╔══
-- ==== Sys2Proof/Machine/Transformers.lean ====
section
/-! DEFINITION. `coordinate_replace_engine`, `append_engine`, `slice_engine`: APPEND, SLICE, WITH
(`43_transformers.md`). -/

namespace Sys2Proof.Machine

/-- The integers of a decoded tuple. -/
def ints (cs : List Nat) : List Int := cs.map Int.ofNat

/-- APPEND (`43_transformers.md` R121). -/
def execAppend (n : Cnt) (a : Addr) (extra : List Lane) (s : State) : Host.Outcome State Fault Refusal :=
  complete (do
    let cs ← decodeChecked a .a
    encodeChecked (cs.length + uint n) (ints cs ++ sints extra)) s

/-- The bounds check of SLICE (`60_exceptions.md` R165). -/
def checkRange (lo hi : Int) (d : Nat) : Except ErrorRecord Unit :=
  if 0 ≤ lo ∧ lo ≤ hi ∧ hi ≤ (d : Int) then .ok () else .error (.rangeInvalid lo hi d)

/-- `cs[from:to]` (`00_scope.md` R10). -/
def subSeq (cs : List Nat) (lo hi : Nat) : List Nat := (cs.take hi).drop lo

/-- SLICE (`43_transformers.md` R122, R120). -/
def execSlice (a : Addr) (lo hi : Lane) (s : State) : Host.Outcome State Fault Refusal :=
  complete (do
    let cs ← decodeChecked a .a
    checkRange (sint lo) (sint hi) cs.length
    let cs' := subSeq cs (sint lo).toNat (sint hi).toNat
    encodeChecked cs'.length (ints cs')) s

/-- WITH (`43_transformers.md` R123): the index check before the encoder's. -/
def execWith (a : Addr) (i value : Lane) (s : State) : Host.Outcome State Fault Refusal :=
  complete (do
    let cs ← decodeChecked a .a
    checkIndex (sint i) cs.length
    encodeChecked cs.length ((ints cs).set (sint i).toNat (sint value))) s

end Sys2Proof.Machine
end

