/-- What the host drives on `cmd` while `cmd_valid = 0` is read by nothing (U8, R60). -/
def Obligations.CommandPinsUnreadWithoutValid : Prop :=
  ∀ (s : State) (e : Edge) (w : CmdWord) (rest : List Edge), e.cmdValid = false →
    step { s with inputs := { e with cmd := w } :: rest } = step { s with inputs := e :: rest }

/-- The invariant holds right after reset (the empty slot is R190's; the empty buffer, waiting lanes and received list are
the model's choice, log 11). -/
def Obligations.ResetMeetsTheInvariant : Prop := State.reset.Inv

/-- The invariant, from every state that meets it: whatever the host drives, every response the unit shows or the host has
received is one the rules allow (canonical addresses, coordinates in the domain, error records that meet their own cause),
every lane waiting to be committed is a coordinate for a cell below 12 (R49), and the decode buffer keeps its canonical form
(the model's choice, log 6). -/
def Obligations.EveryStepKeepsTheInvariant : Prop :=
  ∀ s t : State, s.Inv → step s = .next t → t.Inv

/-- Order (R51, R61, R34): along any run without reset edges, from any state, the responses received and waiting are the
earlier ones followed by the answers to the commands taken, one each, in the order taken, each the answer the command has by
itself. -/
def Obligations.ResponsesAreTheAnswersInOrder : Prop :=
  ∀ (k : Nat) (s t : State), (∀ e ∈ s.inputs.take k, e.rst = false) → Sys2Proof.core.run k s = .next t →
    (t.received ++ t.rsp.toList).map some =
      (s.received ++ s.rsp.toList).map some ++ (takenIn k s).map answer
end

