-- ==== Sys2Proof/Laws/Ends.lean ====
section
/-! SUPPORT. How a command ends, and everything each check can answer. -/

namespace Sys2Proof.Machine

@[simp] theorem complete_ok (r : Result) (s : State) : complete (.ok r) s = .next (s.setRsp (.ok r)) := rfl

@[simp] theorem complete_error (e : ErrorRecord) (s : State) : complete (.error e) s = .next (s.setRsp (.err e)) := rfl

/-- A command that ends by `complete` fills the slot and does nothing else. -/
theorem complete_fills_slot (x : Except ErrorRecord Result) (s : State) : ∃ r, complete x s = .next (s.setRsp r) := by
  cases x with
  | ok r => exact ⟨_, rfl⟩
  | error e => exact ⟨_, rfl⟩

@[simp] theorem except_ok_bind {α β : Type} (x : α) (f : α → Except ErrorRecord β) :
    ((Except.ok x : Except ErrorRecord α) >>= f) = f x := rfl

@[simp] theorem except_error_bind {α β : Type} (e : ErrorRecord) (f : α → Except ErrorRecord β) :
    ((Except.error e : Except ErrorRecord α) >>= f) = .error e := rfl

/-- `>>=` of a unit-valued check, as the `do` blocks of the meanings write it. -/
theorem except_pure {α : Type} (x : α) : (pure x : Except ErrorRecord α) = .ok x := rfl

theorem hdr_le (a : Addr) : hdr a ≤ 15 := by
  have := (a.extractLsb' 0 4).isLt
  unfold hdr; omega

theorem checkAddr_ok {a : Addr} (w : Operand) (h : hdr a ≤ 12) : checkAddr a w = .ok () := by
  simp [checkAddr, Config.maxDims, h]

theorem checkAddr_error {a : Addr} (w : Operand) (h : 12 < hdr a) :
    checkAddr a w = .error (.malformedAddress w (hdr a)) := by
  simp [checkAddr, Config.maxDims, h]

theorem decodeChecked_ok {a : Addr} (w : Operand) (h : hdr a ≤ 12) : decodeChecked a w = .ok (dec a) := by
  simp [decodeChecked, checkAddr_ok w h, except_pure]

theorem decodeChecked_error {a : Addr} (w : Operand) (h : 12 < hdr a) :
    decodeChecked a w = .error (.malformedAddress w (hdr a)) := by
  simp [decodeChecked, checkAddr_error w h]

theorem checkIndex_ok {i : Int} {d : Nat} (h : 0 ≤ i ∧ i < d) : checkIndex i d = .ok () := by
  unfold checkIndex; rw [if_neg (by omega)]

theorem checkIndex_error {i : Int} {d : Nat} (h : ¬ (0 ≤ i ∧ i < d)) : checkIndex i d = .error (.indexOutOfRange i d) := by
  unfold checkIndex; rw [if_pos (by omega)]

/-- The element loop passes exactly the sequences that lie in the coordinate domain. -/
theorem checkCoords_ok {cs : List Int} (j : Nat) (h : ∀ c ∈ cs, 0 ≤ c ∧ c ≤ 1048575) : checkCoords j cs = .ok () := by
  induction cs generalizing j with
  | nil => rfl
  | cons c cs ih =>
    have hc := h c (by simp)
    simp only [checkCoords, Config.coordMax]
    rw [if_neg (by omega)]
    exact ih _ fun x hx => h x (by simp [hx])

/-- The element loop reports the lowest offender. -/
theorem checkCoords_error {cs : List Int} (j k : Nat) (hk : k < cs.length)
    (hbad : ¬ (0 ≤ cs.getD k 0 ∧ cs.getD k 0 ≤ 1048575))
    (hgood : ∀ i < k, 0 ≤ cs.getD i 0 ∧ cs.getD i 0 ≤ 1048575) :
    checkCoords j cs = .error (.coordinateOutOfRange (j + k) (cs.getD k 0)) := by
  induction cs generalizing j k with
  | nil => simp at hk
  | cons c cs ih =>
    simp only [checkCoords, Config.coordMax]
    cases k with
    | zero =>
      simp only [List.getD_cons_zero] at hbad ⊢
      rw [if_pos (by omega)]; rfl
    | succ k =>
      have h0 := hgood 0 (by omega)
      simp only [List.getD_cons_zero] at h0
      rw [if_neg (by omega)]
      simp only [List.getD_cons_succ] at hbad ⊢
      rw [ih (j + 1) k (by simpa using hk) hbad fun i hi => by simpa using hgood (i + 1) (by omega)]
      rw [show j + 1 + k = j + (k + 1) by omega]

/-- The element loop either passes every element or stops at a first offender. -/
theorem checkCoords_cases (j : Nat) (cs : List Int) :
    (checkCoords j cs = .ok () ∧ ∀ c ∈ cs, 0 ≤ c ∧ c ≤ 1048575) ∨
      ∃ k, k < cs.length ∧ checkCoords j cs = .error (.coordinateOutOfRange (j + k) (cs.getD k 0)) ∧
        ¬ (0 ≤ cs.getD k 0 ∧ cs.getD k 0 ≤ 1048575) := by
  induction cs generalizing j with
  | nil => exact .inl ⟨rfl, by simp⟩
  | cons c cs ih =>
    simp only [checkCoords, Config.coordMax]
    by_cases hc : c < 0 ∨ c > ((1048575 : Nat) : Int)
    · rw [if_pos hc]
      exact .inr ⟨0, by simp, rfl, by simp only [List.getD_cons_zero]; omega⟩
    · rw [if_neg hc]
      rcases ih (j + 1) with ⟨h, hall⟩ | ⟨k, hk, h, hbad⟩
      · refine .inl ⟨h, fun x hx => ?_⟩
        rcases List.mem_cons.1 hx with rfl | hx
        · omega
        · exact hall x hx
      · refine .inr ⟨k + 1, by simpa using hk, ?_, by simpa using hbad⟩
        rw [h, List.getD_cons_succ, show j + 1 + k = j + (k + 1) by omega]

theorem validate_long {L : Nat} (cs : List Int) (h : 12 < L) : validate L cs = .error (.dimensionLimitExceeded L) := by
  simp [validate, Config.maxDims, h]

theorem validate_short {L : Nat} (cs : List Int) (h : L ≤ 12) : validate L cs = checkCoords 0 cs := by
  simp [validate, Config.maxDims, show ¬ 12 < L by omega]

theorem encodeChecked_long {L : Nat} (cs : List Int) (h : 12 < L) :
    encodeChecked L cs = .error (.dimensionLimitExceeded L) := by
  simp [encodeChecked, validate_long cs h]

theorem encodeChecked_ok {L : Nat} {cs : List Int} (h : L ≤ 12) (hc : ∀ c ∈ cs, 0 ≤ c ∧ c ≤ 1048575) :
    encodeChecked L cs = .ok (.address (enc (cs.map Int.toNat))) := by
  simp [encodeChecked, validate_short cs h, checkCoords_ok 0 hc, except_pure]

theorem encodeChecked_bad {L : Nat} {cs : List Int} (k : Nat) (h : L ≤ 12) (hk : k < cs.length)
    (hbad : ¬ (0 ≤ cs.getD k 0 ∧ cs.getD k 0 ≤ 1048575))
    (hgood : ∀ i < k, 0 ≤ cs.getD i 0 ∧ cs.getD i 0 ≤ 1048575) :
    encodeChecked L cs = .error (.coordinateOutOfRange k (cs.getD k 0)) := by
  simp [encodeChecked, validate_short cs h, checkCoords_error 0 k hk hbad hgood]

/-- Everything `Validate` then `Enc` can answer. -/
theorem encodeChecked_cases (L : Nat) (cs : List Int) :
    (12 < L ∧ encodeChecked L cs = .error (.dimensionLimitExceeded L)) ∨
      (L ≤ 12 ∧ (∀ c ∈ cs, 0 ≤ c ∧ c ≤ 1048575) ∧ encodeChecked L cs = .ok (.address (enc (cs.map Int.toNat)))) ∨
      (L ≤ 12 ∧ ∃ k, k < cs.length ∧ ¬ (0 ≤ cs.getD k 0 ∧ cs.getD k 0 ≤ 1048575) ∧
        encodeChecked L cs = .error (.coordinateOutOfRange k (cs.getD k 0))) := by
  rcases Nat.lt_or_ge 12 L with h | h
  · exact .inl ⟨h, encodeChecked_long cs h⟩
  · rcases checkCoords_cases 0 cs with ⟨-, hall⟩ | ⟨k, hk, he, hbad⟩
    · exact .inr (.inl ⟨h, hall, encodeChecked_ok h hall⟩)
    · refine .inr (.inr ⟨h, k, hk, hbad, ?_⟩)
      simp [encodeChecked, validate_short cs h, he]

end Sys2Proof.Machine
end

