/-! ## Decoding: words written out in part 3 of the vectors, or bit by bit from R62 -/

-- P1 line 0, unabbreviated in the spec
theorem test_decode_encode :
    decode 0x30000000000000002000000000000000100000000000000000000000000000000000000000000000000000000000000000000000000000000000000000000000000000000000000000000000000000000030
      = .encode 3 [1, 2, 3] := by decide +kernel
-- P5 line 0
theorem test_decode_decode : decode 0x353001 = .decode 0x353 := by decide +kernel
-- P3 line 1
theorem test_decode_decodeBuf :
    decode 0xffffffffffffffffffffffffffffffffffffffffffffffffffffffffffffc0b2 = .decodeBuf 11 a12 := by decide +kernel
-- op 3 at 3:0, a at 267:12
theorem test_decode_dims : decode 0x353003 = .dims 0x353 := by decide +kernel
-- V-FMT-12
theorem test_decode_at : decode ((2 ^ 64 - 1) <<< 524 ||| 0x353004) = .atIndex 0x353 (-1) := by decide +kernel
-- P4 line 3
theorem test_decode_isZero : decode 0x6BA83005 = .isZero 0x6BA83 := by decide +kernel
-- P2 line 1
theorem test_decode_append :
    decode 0x300000000000000000000000000000000000000000000000000000000000000000000000000000000000000000000000000000000000000000000000000000092016
      = .append 1 0x92 [3] := by decide +kernel
-- P2 line 4
theorem test_decode_slice :
    decode 0x2000000000000000000000000000000000000000000000000000000000000000000000000000000000000000000000000000000000000000000000000000000000000000000000353007
      = .slice 0x353 0 2 := by decide +kernel
-- P1 line 1
theorem test_decode_with :
    decode 0x63000000000000000100000000000000000000000000000000000000000000000000000000000000000000000000000000000000000000000000000000000000000000000000000353008
      = .withCoord 0x353 1 99 := by decide +kernel
-- P1 line 4
theorem test_decode_equal : decode (0x900373 <<< 268 ||| 0x353009) = .equal 0x353 0x900373 := by decide +kernel
-- P2 line 2
theorem test_decode_contains :
    decode 0x353000000000000000000000000000000000000000000000000000000000000009200a = .contains 0x92 0x353 := by
  decide +kernel
-- P4 line 2
theorem test_decode_inRange :
    decode 0x13ffffffffffffffff000000000000000a000000000000000a0000000000000000000000000000000000000000000000000000000000000000000000000000000000000000000000000000000000000000000000000006ba8302b
      = .inRange 2 0x6BA83 [(10, 10), (-1, 19)] := by decide +kernel
-- V-ILL-1, V-ILL-2, V-ILL-3
theorem test_decode_illegal :
    decode 0xC = .illegal12 ∧ decode 0xF63D = .illegal13 ∧ decode 0xE = .illegal14 ∧ decode 0xF = .illegal15 := by
  decide +kernel
-- V-ENC-19: lanes at and above `n` are ignored (the third lane holds -7)
theorem test_decode_ignores_lanes :
    decode ((2 ^ 64 - 7) <<< 652 ||| 2 <<< 588 ||| 1 <<< 524 ||| 0x20) = .encode 2 [1, 2] := by decide +kernel
-- the twelfth pair of INRANGE is lanes 22 and 23 (V-FMT-5: `v[23][63]` is bit 2059); `n = 255` reads twelve pairs (D33)
theorem test_decode_inRange_last_lane :
    decode (1 <<< 2059 ||| 0xFFB) = .inRange 255 0 (List.replicate 11 ((0, 0) : Lane × Lane) ++ [((0 : Lane), (1 <<< 63 : Lane))]) := by decide +kernel
theorem test_decodeTableWord : decodeTableWord 2060 0x353001 = some (.decode 0x353) := by decide +kernel
-- 2^2060 does not fit the wires of `cmd`
theorem test_decode_too_wide : decodeNat (2 ^ 2060) = .error .tooWide := by decide +kernel
-- V-FMT-1 to V-FMT-5, through the encoder
theorem test_encode_fields :
    encode (.decodeBuf 0x81 (1 <<< 255 ||| 1)) = (1 <<< 267 ||| 1 <<< 12 ||| 0x800 ||| 0x10 ||| 0x2) ∧
    encode (.equal 0 (1 <<< 255 ||| 1)) = (1 <<< 523 ||| 1 <<< 268 ||| 0x9) := by decide +kernel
╚══
■ **WORK ITEM**
Take the lines above from the one containing "(.indexOutOfRange i d) := by" to the one containing "rw [ih (j +" and retype them exactly, both ends included, with nothing added.

■ **FINISHED EXERCISE**
theorem checkIndex_error {i : Int} {d : Nat} (h : ¬ (0 ≤ i ∧ i < d)) : checkIndex i d = .error (.indexOutOfRange i d) := by
  unfold checkIndex; rw [if_pos (by omega)]

/-- The element loop passes exactly the sequences that lie in the coordinate domain. -/
theorem checkCoords_ok {cs : List Int} (j : Nat) (h : ∀ c ∈ cs, 0 ≤ c ∧ c ≤ 1048575) : checkCoords j cs = .ok () := by
  induction cs generalizing j with
  | nil => rfl
  | cons c cs ih =>
    have hc := h c (by simp)
    simp only [checkCoords, Config.coordMax]
    rw [if_neg (by omega)]
    exact ih _ fun x hx => h x (by simp [hx])

/-- The element loop reports the lowest offender. -/
theorem checkCoords_error {cs : List Int} (j k : Nat) (hk : k < cs.length)
    (hbad : ¬ (0 ≤ cs.getD k 0 ∧ cs.getD k 0 ≤ 1048575))
    (hgood : ∀ i < k, 0 ≤ cs.getD i 0 ∧ cs.getD i 0 ≤ 1048575) :
    checkCoords j cs = .error (.coordinateOutOfRange (j + k) (cs.getD k 0)) := by
  induction cs generalizing j k with
  | nil => simp at hk
  | cons c cs ih =>
    simp only [checkCoords, Config.coordMax]
    cases k with
    | zero =>
      simp only [List.getD_cons_zero] at hbad ⊢
      rw [if_pos (by omega)]; rfl
    | succ k =>
      have h0 := hgood 0 (by omega)
      simp only [List.getD_cons_zero] at h0
      rw [if_neg (by omega)]
      simp only [List.getD_cons_succ] at hbad ⊢
      rw [ih (j + 1) k (by simpa using hk) hbad fun i hi => by simpa using hgood (i + 1) (by omega)]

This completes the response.